The aim of this review is to present the state-of-the art in the forensic application of genetic methods driven by the research in population genomics and transcriptomics, in the context of some of the major FID problems: the lack of reference samples and non-homogeneity of the biological material.

Genome diversity of human population in FID

The majority of genetic methods used in FID rely on the comparison of a material under investigation with reference samples (from suspected individuals, forensic archives, family members, etc.); sometimes, the information stored in a variety of specialized genetic databases can be used.
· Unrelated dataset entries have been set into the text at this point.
-- ==== Sys2Proof/Laws/State.lean ====
section
/-! SUPPORT. One lemma for each field and each update of the state: what a setter leaves, and what reading after it answers. -/

namespace Sys2Proof.Machine

/-! ### Objects -/

@[simp] theorem State.setKey_pending (s : State) (k : Nat) (v : Int) : (s.setKey k v).pending = s.pending := rfl
@[simp] theorem State.setKey_clock (s : State) (k : Nat) (v : Int) : (s.setKey k v).clock = s.clock := rfl
@[simp] theorem State.setKey_intake (s : State) (k : Nat) (v : Int) : (s.setKey k v).intake = s.intake := rfl
@[simp] theorem State.setKey_mgmt (s : State) (k : Nat) (v : Int) : (s.setKey k v).mgmt = s.mgmt := rfl
@[simp] theorem State.setKey_groups (s : State) (k : Nat) (v : Int) : (s.setKey k v).groups = s.groups := rfl
@[simp] theorem State.setKey_darkroom (s : State) (k : Nat) (v : Int) : (s.setKey k v).darkroom = s.darkroom := rfl
@[simp] theorem State.setKey_boot (s : State) (k : Nat) (v : Int) : (s.setKey k v).boot = s.boot := rfl
@[simp] theorem State.setKey_twin (s : State) (k : Nat) (v : Int) : (s.setKey k v).twin = s.twin := rfl
@[simp] theorem State.setKey_faults (s : State) (k : Nat) (v : Int) : (s.setKey k v).faults = s.faults := rfl
@[simp] theorem State.setKey_time (s : State) (k : Nat) (v : Int) : (s.setKey k v).time = s.time := rfl
@[simp] theorem State.setKey_plans (s : State) (k : Nat) (v : Int) : (s.setKey k v).plans = s.plans := rfl
@[simp] theorem State.setKey_synth (s : State) (k : Nat) (v : Int) : (s.setKey k v).synth = s.synth := rfl
@[simp] theorem State.setKey_refs (s : State) (k : Nat) (v : Int) : (s.setKey k v).refs = s.refs := rfl
@[simp] theorem State.setKey_dev (s : State) (k : Nat) (v : Int) : (s.setKey k v).dev = s.dev := rfl
@[simp] theorem State.setKey_ports (s : State) (k : Nat) (v : Int) : (s.setKey k v).ports = s.ports := rfl
@[simp] theorem State.setKey_fabric (s : State) (k : Nat) (v : Int) : (s.setKey k v).fabric = s.fabric := rfl
@[simp] theorem State.setKey_gnss (s : State) (k : Nat) (v : Int) : (s.setKey k v).gnss = s.gnss := rfl
@[simp] theorem State.setKey_serve (s : State) (k : Nat) (v : Int) : (s.setKey k v).serve = s.serve := rfl
@[simp] theorem State.setKey_keys (s : State) (k : Nat) (v : Int) : (s.setKey k v).keys = s.keys := rfl
@[simp] theorem State.setKey_media (s : State) (k : Nat) (v : Int) : (s.setKey k v).media = s.media := rfl
@[simp] theorem State.setKey_free (s : State) (k : Nat) (v : Int) : (s.setKey k v).free = s.free := rfl

/-- Reading an object value after a write. -/
theorem State.objKey_setKey (s : State) (k j : Nat) (v : Int) : (s.setKey k v).objKey j = if j = k then v else s.objKey j :=
  Table.look_put _ _ _ _ _

@[simp] theorem State.objKey_setKey_self (s : State) (k : Nat) (v : Int) : (s.setKey k v).objKey k = v := by
  simp [State.objKey_setKey]

theorem State.objKey_setKey_ne (s : State) {k j : Nat} (h : j ≠ k) (v : Int) : (s.setKey k v).objKey j = s.objKey j := by
  simp [State.objKey_setKey, h]

/-- Object keys with sub-index below 256 and index below 65,536 differ where a part differs. -/
theorem okey_inj {p i x n p' i' x' n' : Nat} (hp : p < 2) (hx : x < 65536) (hn : n < 256) (hp' : p' < 2) (hx' : x' < 65536)
    (hn' : n' < 256) : okey p i x n = okey p' i' x' n' ↔ p = p' ∧ i = i' ∧ x = x' ∧ n = n' := by
  unfold okey; omega

@[simp] theorem State.setObj_pending (s : State) (idx sub : Nat) (v : Int) : (s.setObj idx sub v).pending = s.pending := State.setKey_pending _ _ _
@[simp] theorem State.setObj_clock (s : State) (idx sub : Nat) (v : Int) : (s.setObj idx sub v).clock = s.clock := State.setKey_clock _ _ _
@[simp] theorem State.setObj_intake (s : State) (idx sub : Nat) (v : Int) : (s.setObj idx sub v).intake = s.intake := State.setKey_intake _ _ _
@[simp] theorem State.setObj_mgmt (s : State) (idx sub : Nat) (v : Int) : (s.setObj idx sub v).mgmt = s.mgmt := State.setKey_mgmt _ _ _
@[simp] theorem State.setObj_groups (s : State) (idx sub : Nat) (v : Int) : (s.setObj idx sub v).groups = s.groups := State.setKey_groups _ _ _
@[simp] theorem State.setObj_darkroom (s : State) (idx sub : Nat) (v : Int) : (s.setObj idx sub v).darkroom = s.darkroom := State.setKey_darkroom _ _ _
@[simp] theorem State.setObj_boot (s : State) (idx sub : Nat) (v : Int) : (s.setObj idx sub v).boot = s.boot := State.setKey_boot _ _ _
@[simp] theorem State.setObj_twin (s : State) (idx sub : Nat) (v : Int) : (s.setObj idx sub v).twin = s.twin := State.setKey_twin _ _ _
@[simp] theorem State.setObj_faults (s : State) (idx sub : Nat) (v : Int) : (s.setObj idx sub v).faults = s.faults := State.setKey_faults _ _ _
@[simp] theorem State.setObj_time (s : State) (idx sub : Nat) (v : Int) : (s.setObj idx sub v).time = s.time := State.setKey_time _ _ _
@[simp] theorem State.setObj_plans (s : State) (idx sub : Nat) (v : Int) : (s.setObj idx sub v).plans = s.plans := State.setKey_plans _ _ _
@[simp] theorem State.setObj_synth (s : State) (idx sub : Nat) (v : Int) : (s.setObj idx sub v).synth = s.synth := State.setKey_synth _ _ _
@[simp] theorem State.setObj_refs (s : State) (idx sub : Nat) (v : Int) : (s.setObj idx sub v).refs = s.refs := State.setKey_refs _ _ _
@[simp] theorem State.setObj_dev (s : State) (idx sub : Nat) (v : Int) : (s.setObj idx sub v).dev = s.dev := State.setKey_dev _ _ _
@[simp] theorem State.setObj_ports (s : State) (idx sub : Nat) (v : Int) : (s.setObj idx sub v).ports = s.ports := State.setKey_ports _ _ _
@[simp] theorem State.setObj_fabric (s : State) (idx sub : Nat) (v : Int) : (s.setObj idx sub v).fabric = s.fabric := State.setKey_fabric _ _ _
@[simp] theorem State.setObj_gnss (s : State) (idx sub : Nat) (v : Int) : (s.setObj idx sub v).gnss = s.gnss := State.setKey_gnss _ _ _
@[simp] theorem State.setObj_serve (s : State) (idx sub : Nat) (v : Int) : (s.setObj idx sub v).serve = s.serve := State.setKey_serve _ _ _
@[simp] theorem State.setObj_keys (s : State) (idx sub : Nat) (v : Int) : (s.setObj idx sub v).keys = s.keys := State.setKey_keys _ _ _
@[simp] theorem State.setObj_media (s : State) (idx sub : Nat) (v : Int) : (s.setObj idx sub v).media = s.media := State.setKey_media _ _ _
@[simp] theorem State.setObj_free (s : State) (idx sub : Nat) (v : Int) : (s.setObj idx sub v).free = s.free := State.setKey_free _ _ _
theorem State.objKey_setObj (s : State) (idx sub : Nat) (j : Nat) (v : Int) :
    (s.setObj idx sub v).objKey j = if j = okey 0 0 idx sub then v else s.objKey j := State.objKey_setKey _ _ _ _

@[simp] theorem State.setObjW_pending (s : State) (item idx sub : Nat) (v : Int) : (s.setObjW item idx sub v).pending = s.pending := State.setKey_pending _ _ _
@[simp] theorem State.setObjW_clock (s : State) (item idx sub : Nat) (v : Int) : (s.setObjW item idx sub v).clock = s.clock := State.setKey_clock _ _ _
@[simp] theorem State.setObjW_intake (s : State) (item idx sub : Nat) (v : Int) : (s.setObjW item idx sub v).intake = s.intake := State.setKey_intake _ _ _
@[simp] theorem State.setObjW_mgmt (s : State) (item idx sub : Nat) (v : Int) : (s.setObjW item idx sub v).mgmt = s.mgmt := State.setKey_mgmt _ _ _
@[simp] theorem State.setObjW_groups (s : State) (item idx sub : Nat) (v : Int) : (s.setObjW item idx sub v).groups = s.groups := State.setKey_groups _ _ _
@[simp] theorem State.setObjW_darkroom (s : State) (item idx sub : Nat) (v : Int) : (s.setObjW item idx sub v).darkroom = s.darkroom := State.setKey_darkroom _ _ _
@[simp] theorem State.setObjW_boot (s : State) (item idx sub : Nat) (v : Int) : (s.setObjW item idx sub v).boot = s.boot := State.setKey_boot _ _ _
@[simp] theorem State.setObjW_twin (s : State) (item idx sub : Nat) (v : Int) : (s.setObjW item idx sub v).twin = s.twin := State.setKey_twin _ _ _
@[simp] theorem State.setObjW_faults (s : State) (item idx sub : Nat) (v : Int) : (s.setObjW item idx sub v).faults = s.faults := State.setKey_faults _ _ _
@[simp] theorem State.setObjW_time (s : State) (item idx sub : Nat) (v : Int) : (s.setObjW item idx sub v).time = s.time := State.setKey_time _ _ _
@[simp] theorem State.setObjW_plans (s : State) (item idx sub : Nat) (v : Int) : (s.setObjW item idx sub v).plans = s.plans := State.setKey_plans _ _ _
@[simp] theorem State.setObjW_synth (s : State) (item idx sub : Nat) (v : Int) : (s.setObjW item idx sub v).synth = s.synth := State.setKey_synth _ _ _
@[simp] theorem State.setObjW_refs (s : State) (item idx sub : Nat) (v : Int) : (s.setObjW item idx sub v).refs = s.refs := State.setKey_refs _ _ _
@[simp] theorem State.setObjW_dev (s : State) (item idx sub : Nat) (v : Int) : (s.setObjW item idx sub v).dev = s.dev := State.setKey_dev _ _ _
@[simp] theorem State.setObjW_ports (s : State) (item idx sub : Nat) (v : Int) : (s.setObjW item idx sub v).ports = s.ports := State.setKey_ports _ _ _
@[simp] theorem State.setObjW_fabric (s : State) (item idx sub : Nat) (v : Int) : (s.setObjW item idx sub v).fabric = s.fabric := State.setKey_fabric _ _ _
@[simp] theorem State.setObjW_gnss (s : State) (item idx sub : Nat) (v : Int) : (s.setObjW item idx sub v).gnss = s.gnss := State.setKey_gnss _ _ _
@[simp] theorem State.setObjW_serve (s : State) (item idx sub : Nat) (v : Int) : (s.setObjW item idx sub v).serve = s.serve := State.setKey_serve _ _ _
@[simp] theorem State.setObjW_keys (s : State) (item idx sub : Nat) (v : Int) : (s.setObjW item idx sub v).keys = s.keys := State.setKey_keys _ _ _
@[simp] theorem State.setObjW_media (s : State) (item idx sub : Nat) (v : Int) : (s.setObjW item idx sub v).media = s.media := State.setKey_media _ _ _
@[simp] theorem State.setObjW_free (s : State) (item idx sub : Nat) (v : Int) : (s.setObjW item idx sub v).free = s.free := State.setKey_free _ _ _
theorem State.objKey_setObjW (s : State) (item idx sub : Nat) (j : Nat) (v : Int) :
    (s.setObjW item idx sub v).objKey j = if j = okey 0 item idx sub then v else s.objKey j := State.objKey_setKey _ _ _ _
However, the reference data are often unavailable to an investigator. In such cases, an alternative tactic may be applied: to assign an unidentified biological sample to a specific human population by comparing it with population-specific data. While indirect, it allows narrowing the focus of the investigation. Consequently, ascertaining population/ethnic affiliation of human samples based on DNA profiling has recently become an important goal in many forensic fields: e.g., crime perpetrator detection, identification of mass disasters or terrorist attack victims (Zietkiewicz et al. 2012; Chakraborty et al. 1999; Budowle et al. 2005; Phillips et al. 2009; Mamedov et al. 2010; Bamshad et al. 2003). The basic shortcoming of population-differentiating genomic markers is related to the low diversity of human species: the majority of genetic variance is shared by all human groups, reflecting the relatively young evolutionary age of our species and/or the recent gene flow (admixture) among extant populations (e.g., Shriver 1997; Zietkiewicz and Labuda 2001; Tishkoff and Williams 2002). In consequence, what actually differentiate human populations are different allele frequencies rather than the presence or absence of marker alleles. Markers with significant frequency differences between human populations are often referred as ancestry informative markers (AIMs) (Frudakis et al. 2003; Shriver and Kittles 2004; Nassir et al. 2009). Relatively few AIMs are needed for differentiating populations that have diverged a long time ago (e.g., continental groups). However, in case of closely related populations, which share very recent evolutionary history, the sufficient discrimination power can be achieved only by analyzing a very large number of markers distributed over the whole genome (Lao et al. 2006). These analyses usually rely on microarray-based technology (e.g., Novembre et al. 2008; Barbosa et al. 2017).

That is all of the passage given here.